Thandolwethu Mnyaka

Personal information
- Born: 15 January 1993 (age 33) Middledrift, Cape Province, South Africa

Domestic team information
- 2013–2017: Border
- 2016: Warriors
- 2017–2018: Northern Cape
- 2018–2021: Free State
- 2019: Knights
- 2021–: Border
- First-class debut: 31 January 2013 Border v Easterns
- List A debut: 13 October 2013 Border v Free State

Career statistics
| Competition | FC | LA | T20 |
| Matches | 68 | 31 | 31 |
| Runs scored | 1,109 | 199 | 70 |
| Batting average | 15.61 | 10.47 | 7.77 |
| 100s/50s | 0/5 | 0/0 | 0/0 |
| Top score | 80 | 45 | 34 |
| Balls bowled | 8,154 | 1,151 | 533 |
| Wickets | 175 | 36 | 28 |
| Bowling average | 27.16 | 26.13 | 23.35 |
| 5 wickets in innings | 4 | 0 | 1 |
| 10 wickets in match | 0 | 0 | 0 |
| Best bowling | 5/14 | 4/18 | 5/23 |
| Catches/stumpings | 22/0 | 2 | 2 |
- Source: CricketArchive (subscription required), 5 October 2021

= Thandolwethu Mnyaka =

South African cricketer (born 1993)

Thandolwethu Mnyaka (born 15 January 1993) is a South African cricketer who plays for the Border. He was the leading wicket-taker in the 2017–18 Sunfoil 3-Day Cup for Northern Cape, with 20 dismissals in eight matches.

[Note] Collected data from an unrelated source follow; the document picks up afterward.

/-- A waiter that a write or a `WAKEA` has woken. -/
def wakened (w : Woken) (s : State := at0 k0) : State := { s with sync := { s.sync with monitors := [⟨0, 4096, lp 4096, 6, 3, none, false, w⟩] } }

theorem wit_WaitaAndWakea_woken : wokenWaita (wakened .byWrite) 0 = some ⟨0, 4096, lp 4096, 6, 3, none, false, .byWrite⟩ ∧
    wokenWaita (wakened .byWakea (at0 k0 w3)) 0 = some ⟨0, 4096, lp 4096, 6, 3, none, false, .byWakea⟩ ∧
    wokenWaita (wakened .byWrite (at0 k0 w3)) 0 = some ⟨0, 4096, lp 4096, 6, 3, none, false, .byWrite⟩ ∧
    (wakened .byWrite).cur = some 0 ∧ Tab.find (wakened .byWrite).strands 0 = some k0 ∧ (k0.st.c = false ∨ 0 < k0.st.sd) ∧
    translate (wakened .byWrite) k0 4096 needRd = .at (lp 4096) ∧ (lp 4096).die = dieOf k0.core ∧
    homeServes (wakened .byWrite) (dieOf k0.core) (lp 4096) 8 = true ∧ CleanRange (wakened .byWrite) (lp 4096) 8 ∧
    numberAt (wakened .byWrite) 4096 8 ≠ 3 ∧ numberAt (wakened .byWrite (at0 k0 w3)) 4096 8 = 3 := by and_intros <;> decide +kernel

theorem wit_WaitaAndWakea : Issues (at0 k0) 0 k0 (.waita 6 4 1) [4, 1] [6] ∧ Quiet k0 ∧ wokenWaita (at0 k0) 0 = none ∧ AllClean k0 [4, 1] ∧
    ObjectAt ((at0 k0).pointed 0) 0 k0.pointed 4 8 1 false (lp 4096) ∧ CleanRange (at0 k0) (lp 4096) 8 ∧
    numberAt (at0 k0) 4096 8 ≠ k0.nat 1 ∧ numberAt (at0 k0 w3) 4096 8 = k0.nat 1 ∧
    ObjectAt ((at0 k0 w3).pointed 0) 0 k0.pointed 4 8 1 false (lp 4096) ∧ Issues (at0 k0) 0 k0 (.wakea 4 1) [4, 1] [] ∧
    ObjectAt (at0 k0) 0 k0 4 8 1 true (lp 4096) ∧ Issues monitored 0 k0 (.wakea 4 1) [4, 1] [] ∧
    ObjectAt monitored 0 k0 4 8 1 true (lp 4096) := by and_intros <;> decide +kernel

def kb : Strand := { k0.await 6 with phase := .parked (.bwait 6) }
def kl : Strand := { k0.await 6 with phase := .parked (.lock 6) }
def polling : State := { at0 kw with sync := { base.sync with monitors := [⟨0, 4096, lp 4096, 6, 3, none, true, .no⟩] } }

theorem wit_WaitRepliesComplete : Tab.find (fly (.bwaitRet 0 0 6 9 []) (at0 kb)).flights 9 = some (.bwaitRet 0 0 6 9 []) ∧
    kb.phase = .parked (.bwait 6) ∧ kb.out = false ∧ { kb with out := true }.phase = .parked (.bwait 6) ∧ kb.gen = 0 ∧ kl.phase = .parked (.lock 6) ∧
    Tab.find (fly (.lockRet 0 0 6 0 []) (at0 kl)).flights 9 = some (.lockRet 0 0 6 0 []) ∧
    (polling.sync.monitors.find? fun m => m.sid == 0 && m.poll && m.woken == .no) = some ⟨0, 4096, lp 4096, 6, 3, none, true, .no⟩ ∧
    polledAt polling kw ⟨0, 4096, lp 4096, 6, 3, none, true, .no⟩ = some (lp 4096) ∧
    homeServes polling (dieOf kw.core) (lp 4096) 8 = true ∧ CleanRange polling (lp 4096) 8 ∧ numberAt polling 4096 8 ≠ 3 := by and_intros <;> decide +kernel

def kfar : Strand := g k0 4 far
def farBar : State := { at0 kfar with mem := Memory.writeBytes [] (scratchLoc 0 far).key bar0.bytes }

theorem wit_BarrierRequest : Issues (at0 kfar) 0 kfar (.btest 6 4) [4] [6] ∧ AllClean kfar [4] ∧
    strandCheck (at0 kfar) kfar far 32 1 = true ∧ far % 32 = 0 ∧ memBusy (at0 kfar) 0 = false ∧ kfar.nat 4 = far ∧
    ptrCore far ≠ homeCore (at0 kfar) 0 0 ∧ (scratchLoc 0 far).pkg = 0 ∧
    homeServes (fly (.barrier 0 (.test 6) (scratchLoc 0 far) far) farBar) 0 (scratchLoc 0 far) 32 = true ∧
    BarAt (fly (.barrier 0 (.test 6) (scratchLoc 0 far) far) farBar) (scratchLoc 0 far) bar0 := by and_intros <;> decide +kernel

theorem wit_MendAndFray : Issues (at0 kf) 0 kf (.mend 2) [] (maskRegs 2) ∧
    Issues (withBar { bar0 with state := 4, code := 7 }) 0 k0 (.mendb 4) [4] [] ∧
    BarAt (withBar { bar0 with state := 4, code := 7 }) (lp 4096) { bar0 with state := 4, code := 7 } ∧
    ObjectAt (withBar { bar0 with state := 4, code := 7 }) 0 k0 4 32 3 false (lp 4096) ∧
    Issues (withBar bar0) 0 k0 (.mendb 4) [4] [] ∧ Issues (at0 k0) 0 k0 (.mendm 4) [4] [] ∧
    LocalAt (at0 k0) 0 k0 4096 32 32 2 (lp 4096) ∧ Issues (at0 k0) 0 k0 (.fray 1 0) [1] [1] ∧
    Issues (withBar bar0) 0 k0 (.fray 4 1) [4] [] ∧ Issues (withBar mine) 0 k0 (.fray 4 1) [4] [] ∧
    BarAt (withBar mine) (lp 4096) mine ∧ mine.mode = 2 ∧ mine.state ≠ 4 ∧ ObjectAt (withBar mine) 0 k0 4 32 3 false (lp 4096) ∧ Issues (at0 k0) 0 k0 (.fray 4 2) [4] [] ∧
    Issues (at0 (kh 32769)) 0 (kh 32769) (.fray 6 3) [6] [] ∧ Issues (at0 k0) 0 k0 (.bndset 1 2 1 3) [1, 2] [] := by
  and_intros <;> decide +kernel


/-! ### Hypotheses met: vectors and masks -/

/-- v1 and v2 hold numbers, v3 indices, k1 every other byte pair. -/
def ramp (seed : Nat) : VReg :=
  ⟨BitVec.ofNat 1024 ((List.range 128).foldl (fun n i => n * 256 + (i * seed + seed) % 251) 0), 0, 0⟩
def kv : Strand := { k0 with
  vregs := ((k0.vregs.set 1 (ramp 37)).set 2 (ramp 91)).set 3 ⟨BitVec.ofNat 1024 (1 + 2 ^ 32 * 5 + 2 ^ 64 * 40), 0, 0⟩
  masks := k0.masks.set 1 ⟨BitVec.ofNat 128 0x0F0F0F0F0F0F0F0F, false, 0⟩ }
def sv : State := at0 kv

theorem wit_VectorLaneResults : (laneRule (.vadd 4 1 2 1 6)).map (fun x => (x.1, x.2.1, x.2.2.1, x.2.2.2.1)) = some (4, 1, 6, [4, 1, 2]) ∧
    IssuesV sv 0 kv (.vadd 4 1 2 1 6) [4, 1, 2] [] [] ∧ CleanV kv [4, 1, 2] 1 ∧
    IssuesV sv 0 kv (.vabs 4 1 0 2) [4, 1] [] [] := by and_intros <;> decide +kernel

def kvf : Strand := { kv with vregs := kv.vregs.set 1 { ramp 37 with fray := 5, code := 3 } }

theorem wit_VectorFraySpreads : IssuesV (at0 kvf) 0 kvf (.vadd 4 1 2 0 6) [4, 1, 2] [] [] ∧ (kvf.v 1).fray ≠ 0 ∧
    (kv.v 1).fray = 0 ∧ (kv.v 2).fray = 0 ∧ IssuesV (at0 kvf) 0 kvf (.vadd 4 2 1 0 6) [4, 2, 1] [] [] := by
  and_intros <;> decide +kernel

/-- The same with a destination frayed before it and, for the mask, a code of its own. -/
def kvm : Strand := { kvf with vregs := kvf.vregs.set 4 { ramp 11 with fray := 0x8003, code := 6 } }
def kvmm : Strand := { kvm with masks := kvm.masks.set 1 { kvm.m 1 with fray := true, code := 9 } }

theorem wit_VectorFraySpreads_masked : IssuesV (at0 kvm) 0 kvm (.vadd 4 1 2 1 6) [4, 1, 2] [] [] ∧
    (((List.range (laneCount 6)).filter (laneActive kvm 1 6)).any fun j => (kvm.v 1).fray.getLsbD (laneBits 6 * j / 64)) = true ∧
    IssuesV (at0 kvmm) 0 kvmm (.vadd 4 2 2 1 6) [4, 2, 2] [] [] ∧ maskFrayed kvmm 1 = true ∧
    ((List.range (laneCount 6)).filter (laneActive kvmm 1 6)).isEmpty = false ∧
    (((List.range (laneCount 6)).filter (laneActive kvmm 1 6)).any fun j => (kvmm.v 2).fray.getLsbD (laneBits 6 * j / 64)) = false := by
  and_intros <;> decide +kernel

theorem wit_VectorSelectAndCompare : IssuesV sv 0 kv (.vsel 4 1 2 1 6) [4, 1, 2] [] [] ∧ CleanV kv [1, 2] 1 ∧
    IssuesV sv 0 kv (.vcmp 2 1 2 1 6 6) [1, 2] [] [] ∧ IssuesV sv 0 kv (.vcmp 0 1 2 1 8 3) [1, 2] [] [] := by
  and_intros <;> decide +kernel

theorem wit_VectorConversions : IssuesV sv 0 kv (.vcvt 4 1 0 1 3 6) [4, 1, 0] [] [] ∧ CleanV kv [4, 1, 0] 1 ∧
    IssuesV sv 0 kv (.vcvt 4 1 0 0 8 11) [4, 1, 0] [] [] ∧ IssuesV sv 0 kv (.vcvt 4 1 0 0 11 8) [4, 1, 0] [] [] := by
  and_intros <;> decide +kernel
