-- ==== Sys2Proof/Laws/Tables.lean ====
section
/-! SUPPORT. The generators make the tables the spec prints: the ASCII tables (R174 against R176 to R180) and the length and
distance lookup tables (R156, R157). -/

namespace Sys2Proof.Machine

theorem fillSlots_len : fillSlots lenBits lenCode = lenLutRom := by decide +kernel

theorem fillSlots_dist : fillSlots distBits distCode = distLutRom := by decide +kernel

theorem generateAsciiTables_eq : generateAsciiTables = asciiTables := by decide +kernel

end Sys2Proof.Machine
end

In September 2018, Mnyaka was named in Free State's squad for the 2018 Africa T20 Cup. He was the leading wicket-taker for Free State in the 2018–19 CSA 3-Day Provincial Cup, with 21 dismissals in seven matches. In September 2019, he was named in Free State's squad for the 2019–20 CSA Provincial T20 Cup.